====== Data shown ======

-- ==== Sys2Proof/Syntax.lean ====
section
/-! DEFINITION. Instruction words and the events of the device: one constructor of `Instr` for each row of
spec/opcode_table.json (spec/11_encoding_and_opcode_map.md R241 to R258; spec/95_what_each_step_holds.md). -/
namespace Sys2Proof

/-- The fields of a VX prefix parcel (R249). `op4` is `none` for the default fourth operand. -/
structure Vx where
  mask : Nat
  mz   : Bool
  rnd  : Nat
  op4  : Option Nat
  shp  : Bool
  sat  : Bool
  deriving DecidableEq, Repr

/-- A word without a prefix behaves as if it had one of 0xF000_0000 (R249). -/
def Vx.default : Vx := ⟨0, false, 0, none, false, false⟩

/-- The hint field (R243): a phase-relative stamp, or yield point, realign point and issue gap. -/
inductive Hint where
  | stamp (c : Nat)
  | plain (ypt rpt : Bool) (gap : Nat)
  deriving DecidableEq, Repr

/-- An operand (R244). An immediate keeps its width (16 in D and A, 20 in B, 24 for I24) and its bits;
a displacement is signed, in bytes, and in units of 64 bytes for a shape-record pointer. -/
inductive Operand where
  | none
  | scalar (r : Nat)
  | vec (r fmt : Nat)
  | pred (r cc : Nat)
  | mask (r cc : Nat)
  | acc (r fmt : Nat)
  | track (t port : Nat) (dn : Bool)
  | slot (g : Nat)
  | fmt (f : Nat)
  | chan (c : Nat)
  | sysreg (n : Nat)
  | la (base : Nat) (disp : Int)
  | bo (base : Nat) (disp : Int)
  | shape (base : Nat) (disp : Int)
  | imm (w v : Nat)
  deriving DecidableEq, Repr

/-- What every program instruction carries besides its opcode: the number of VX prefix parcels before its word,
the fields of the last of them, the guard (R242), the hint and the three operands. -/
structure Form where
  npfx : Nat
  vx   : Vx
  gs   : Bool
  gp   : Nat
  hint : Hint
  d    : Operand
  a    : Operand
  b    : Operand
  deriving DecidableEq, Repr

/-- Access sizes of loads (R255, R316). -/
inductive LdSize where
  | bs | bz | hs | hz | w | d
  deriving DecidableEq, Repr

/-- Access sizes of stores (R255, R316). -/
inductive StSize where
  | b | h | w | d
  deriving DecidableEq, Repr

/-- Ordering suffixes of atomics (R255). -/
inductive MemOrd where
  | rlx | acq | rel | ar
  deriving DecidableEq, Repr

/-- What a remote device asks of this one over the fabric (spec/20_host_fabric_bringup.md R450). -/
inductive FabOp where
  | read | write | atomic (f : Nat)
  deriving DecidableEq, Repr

======
====== Data shown ======

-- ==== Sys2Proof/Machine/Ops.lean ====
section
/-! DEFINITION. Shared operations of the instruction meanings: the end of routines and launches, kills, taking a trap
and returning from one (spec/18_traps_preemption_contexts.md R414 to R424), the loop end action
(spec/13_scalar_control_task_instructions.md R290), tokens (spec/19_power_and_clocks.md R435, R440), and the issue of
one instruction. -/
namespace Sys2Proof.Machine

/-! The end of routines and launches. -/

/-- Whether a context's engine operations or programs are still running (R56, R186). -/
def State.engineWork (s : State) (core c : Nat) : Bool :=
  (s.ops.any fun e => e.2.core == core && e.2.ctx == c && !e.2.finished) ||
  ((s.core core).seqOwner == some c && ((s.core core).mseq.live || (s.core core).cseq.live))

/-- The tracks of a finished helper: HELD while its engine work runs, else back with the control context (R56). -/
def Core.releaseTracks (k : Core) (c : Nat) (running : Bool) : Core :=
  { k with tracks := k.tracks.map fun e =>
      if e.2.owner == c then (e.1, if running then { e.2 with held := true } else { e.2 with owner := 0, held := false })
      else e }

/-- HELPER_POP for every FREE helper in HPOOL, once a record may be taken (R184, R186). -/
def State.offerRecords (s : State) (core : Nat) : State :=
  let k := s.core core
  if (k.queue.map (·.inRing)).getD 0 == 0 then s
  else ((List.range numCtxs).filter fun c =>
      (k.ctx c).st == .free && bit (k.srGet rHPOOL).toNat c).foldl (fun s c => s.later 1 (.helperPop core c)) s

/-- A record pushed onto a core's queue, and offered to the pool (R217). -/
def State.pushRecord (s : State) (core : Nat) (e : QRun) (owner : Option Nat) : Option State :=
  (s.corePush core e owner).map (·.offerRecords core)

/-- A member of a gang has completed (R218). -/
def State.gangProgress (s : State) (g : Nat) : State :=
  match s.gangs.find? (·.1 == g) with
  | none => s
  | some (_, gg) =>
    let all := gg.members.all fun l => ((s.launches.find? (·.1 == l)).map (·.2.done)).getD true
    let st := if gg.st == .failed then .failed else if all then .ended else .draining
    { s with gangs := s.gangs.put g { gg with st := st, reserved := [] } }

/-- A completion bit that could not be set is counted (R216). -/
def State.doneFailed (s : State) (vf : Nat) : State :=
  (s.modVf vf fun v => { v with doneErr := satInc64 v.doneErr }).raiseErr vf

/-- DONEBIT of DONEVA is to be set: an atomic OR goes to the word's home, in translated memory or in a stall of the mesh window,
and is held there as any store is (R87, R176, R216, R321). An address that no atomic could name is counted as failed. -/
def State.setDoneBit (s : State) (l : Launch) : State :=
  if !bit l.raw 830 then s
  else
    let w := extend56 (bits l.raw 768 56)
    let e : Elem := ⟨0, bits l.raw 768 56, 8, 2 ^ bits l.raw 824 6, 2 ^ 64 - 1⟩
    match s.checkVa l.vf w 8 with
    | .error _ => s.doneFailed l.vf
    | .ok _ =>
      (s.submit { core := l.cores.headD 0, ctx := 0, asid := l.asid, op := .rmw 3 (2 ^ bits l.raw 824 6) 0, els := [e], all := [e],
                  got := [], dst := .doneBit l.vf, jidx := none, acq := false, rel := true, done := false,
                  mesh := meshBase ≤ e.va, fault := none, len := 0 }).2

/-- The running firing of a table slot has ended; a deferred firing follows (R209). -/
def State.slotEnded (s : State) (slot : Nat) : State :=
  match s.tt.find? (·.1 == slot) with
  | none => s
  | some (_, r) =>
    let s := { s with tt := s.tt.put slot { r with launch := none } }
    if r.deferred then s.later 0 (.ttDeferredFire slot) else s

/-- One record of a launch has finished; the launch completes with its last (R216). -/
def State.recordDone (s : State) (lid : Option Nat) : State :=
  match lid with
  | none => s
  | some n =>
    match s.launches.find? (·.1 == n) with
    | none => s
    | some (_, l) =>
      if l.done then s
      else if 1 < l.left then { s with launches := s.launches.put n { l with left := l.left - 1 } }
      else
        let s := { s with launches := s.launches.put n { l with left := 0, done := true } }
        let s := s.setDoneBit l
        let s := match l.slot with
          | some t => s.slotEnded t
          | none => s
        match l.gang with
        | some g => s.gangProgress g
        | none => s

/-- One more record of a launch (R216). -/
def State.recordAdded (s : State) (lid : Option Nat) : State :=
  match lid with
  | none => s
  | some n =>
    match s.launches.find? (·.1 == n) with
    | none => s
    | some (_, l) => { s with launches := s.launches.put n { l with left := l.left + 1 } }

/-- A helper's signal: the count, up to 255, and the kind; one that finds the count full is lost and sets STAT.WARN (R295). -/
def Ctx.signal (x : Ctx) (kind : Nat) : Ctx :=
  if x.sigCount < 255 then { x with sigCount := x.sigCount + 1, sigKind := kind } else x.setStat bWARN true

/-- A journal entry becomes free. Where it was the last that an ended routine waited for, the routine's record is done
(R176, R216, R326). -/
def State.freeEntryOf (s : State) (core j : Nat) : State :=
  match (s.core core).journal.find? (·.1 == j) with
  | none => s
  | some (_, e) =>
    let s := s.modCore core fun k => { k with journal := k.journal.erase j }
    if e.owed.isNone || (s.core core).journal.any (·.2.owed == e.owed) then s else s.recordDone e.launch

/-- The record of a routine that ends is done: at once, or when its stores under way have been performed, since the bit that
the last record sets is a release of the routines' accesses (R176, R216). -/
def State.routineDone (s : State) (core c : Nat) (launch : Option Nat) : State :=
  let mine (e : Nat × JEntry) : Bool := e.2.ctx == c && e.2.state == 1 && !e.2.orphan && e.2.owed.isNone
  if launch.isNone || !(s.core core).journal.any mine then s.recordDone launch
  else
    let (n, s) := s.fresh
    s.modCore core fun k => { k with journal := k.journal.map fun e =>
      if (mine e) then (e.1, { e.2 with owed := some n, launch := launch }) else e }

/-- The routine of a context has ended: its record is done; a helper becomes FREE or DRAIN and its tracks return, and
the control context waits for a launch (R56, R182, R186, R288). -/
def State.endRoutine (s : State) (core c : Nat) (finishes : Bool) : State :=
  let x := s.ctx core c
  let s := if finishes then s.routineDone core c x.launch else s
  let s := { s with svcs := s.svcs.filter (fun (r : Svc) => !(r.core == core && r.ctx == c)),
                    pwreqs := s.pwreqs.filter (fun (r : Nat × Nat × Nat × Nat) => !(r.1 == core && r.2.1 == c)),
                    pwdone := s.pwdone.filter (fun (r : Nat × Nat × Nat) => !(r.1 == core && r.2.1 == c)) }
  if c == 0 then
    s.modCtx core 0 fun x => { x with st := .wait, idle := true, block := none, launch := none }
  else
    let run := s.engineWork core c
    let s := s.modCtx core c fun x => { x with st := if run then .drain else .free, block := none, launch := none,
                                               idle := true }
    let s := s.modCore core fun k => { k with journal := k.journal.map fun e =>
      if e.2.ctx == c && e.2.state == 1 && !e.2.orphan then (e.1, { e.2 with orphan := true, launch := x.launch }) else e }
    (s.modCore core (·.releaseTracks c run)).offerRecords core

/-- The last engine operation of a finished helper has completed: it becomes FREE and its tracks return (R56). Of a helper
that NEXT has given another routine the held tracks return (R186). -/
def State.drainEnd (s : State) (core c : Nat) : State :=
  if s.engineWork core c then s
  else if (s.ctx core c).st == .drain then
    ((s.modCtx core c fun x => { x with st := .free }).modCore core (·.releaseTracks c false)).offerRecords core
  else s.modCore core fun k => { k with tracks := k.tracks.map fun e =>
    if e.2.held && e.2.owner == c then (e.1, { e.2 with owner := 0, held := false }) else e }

======

## Task objective
Only lines with the word "lean" are wanted, so copy each one from the records.

## Answer section
-- ==== Sys2Proof/Syntax.lean ====
-- ==== Sys2Proof/Machine/Ops.lean ====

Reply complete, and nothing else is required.